Acute Injury:
Chronic Knee Conditions
The nerves that provide sensation to the knee come from the lower back and also
provide hip, leg, and ankle sensation.
Pain from a deeper injury(called referred
pain) can be passed along the nerve to be felt on the surface of the knee. Knee pain,
therefore, can arise from the knee itself or be referred from conditions of the hip,
ankle, or lower back. All of the following sources of knee pain below arise from the
knee joint itself.

In general,
knee pain is either immediate (acute) or long-term (chronic). Acute
knee pains can be caused by an acute injury or infection. Chronic knee pain is often
caused by injuries or
inflammation (such as arthritis) but can also be caused by
infection. Chronic knee pain rarely goes away without treatment, and is not always
attributable to one incident. It’s most often the result of several micro traumas to
the knee over time.
Arthritis of the knee is an inflammatory disorder of the knee joint that is
often painful. Arthritis has many causes.

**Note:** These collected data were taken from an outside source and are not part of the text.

-- ==== Sys2Proof/Machine/ShiftEngine.lean ====
section
/-! DEFINITION. The CD32 Shift Engine: LF, LR, CR, CF (42_shift_engine.md). -/

namespace Sys2Proof.Machine

/-- The saved levels: bit 2 DAT, bit 1 CLK, bit 0 LAT, the output latches (30_encoding.md R104, R201). -/
def savedLevels (s : State) : BitVec 3 := BitVec.ofBool s.dat ++ BitVec.ofBool s.clk.olat ++ BitVec.ofBool s.lat.olat

/-- The protocol action of a Latch falling edge (R201). -/
def latchFallAction (s : State) : State :=
  { s with sh := { idx := 0, lw := s.bw, sv := savedLevels s }, dat := !s.bw.getLsbD 0 }

/-- The protocol action of a Latch rising edge: the three saved levels come back (R202). -/
def latchRiseAction (s : State) : State :=
  { s with
    lat := s.lat.write (s.sh.sv.getLsbD 0)
    clk := s.clk.write (s.sh.sv.getLsbD 1)
    dat := s.sh.sv.getLsbD 2 }

/-- The protocol action of a Clock rising edge: the next bit, the index saturating at 9 (R203, 90_conflicts.md C1). -/
def clockRiseAction (s : State) : State :=
  if s.sh.idx < Config.maxIndex then
    { s with sh := { s.sh with idx := s.sh.idx + 1 }, dat := !s.sh.lw.getLsbD (s.sh.idx + 1).toNat }
  else s

/-- The protocol action of a Clock falling edge: none (R204). -/
def clockFallAction (s : State) : State := s

/-- LF (R201). -/
def execLf (s : State) : Result := edge .lat false latchFallAction s

/-- LR (R202). -/
def execLr (s : State) : Result := edge .lat true latchRiseAction s

/-- CR (R203). -/
def execCr (s : State) : Result := edge .clk true clockRiseAction s

/-- CF (R204): when `CLK_FALL_IRQ` is false the edge only moves the line, whatever `CLK.ie` is. -/
def execCf (s : State) : Result :=
  bif s.par.clkFallIrq then edge .clk false clockFallAction s
  else bif s.clk.ext then .next (s.setExt .clk false)
  else .refused (.noSuchEdge .clk)

end Sys2Proof.Machine
end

Osteoarthritis (OA) is caused by degeneration of cartilage in the knee. In its
extreme form, the menisci (cartilage) will be completely eroded,and the
femur will rub on the tibia, bone on bone. Osteoarthritis causes a chronically
painful knee that is often more painful with activity.



















Rheumatoid arthritis (RA) is a connective tissue disease of the
whole body that affects many joints often including the knee. People who
have this disease often have family members who suffer from it as well.
In addition to
knee pain, rheumatoid arthritis may produce morning
stiffness and pain in other joints.

Bursitis is a result of trauma, infection, or crystalline deposits, to the
various bursae of the knee. The knee becomes painful and often swollen. A
particularly common bursitis is
prepatellar bursitis. This type of bursitis
occurs in people who work on their knees.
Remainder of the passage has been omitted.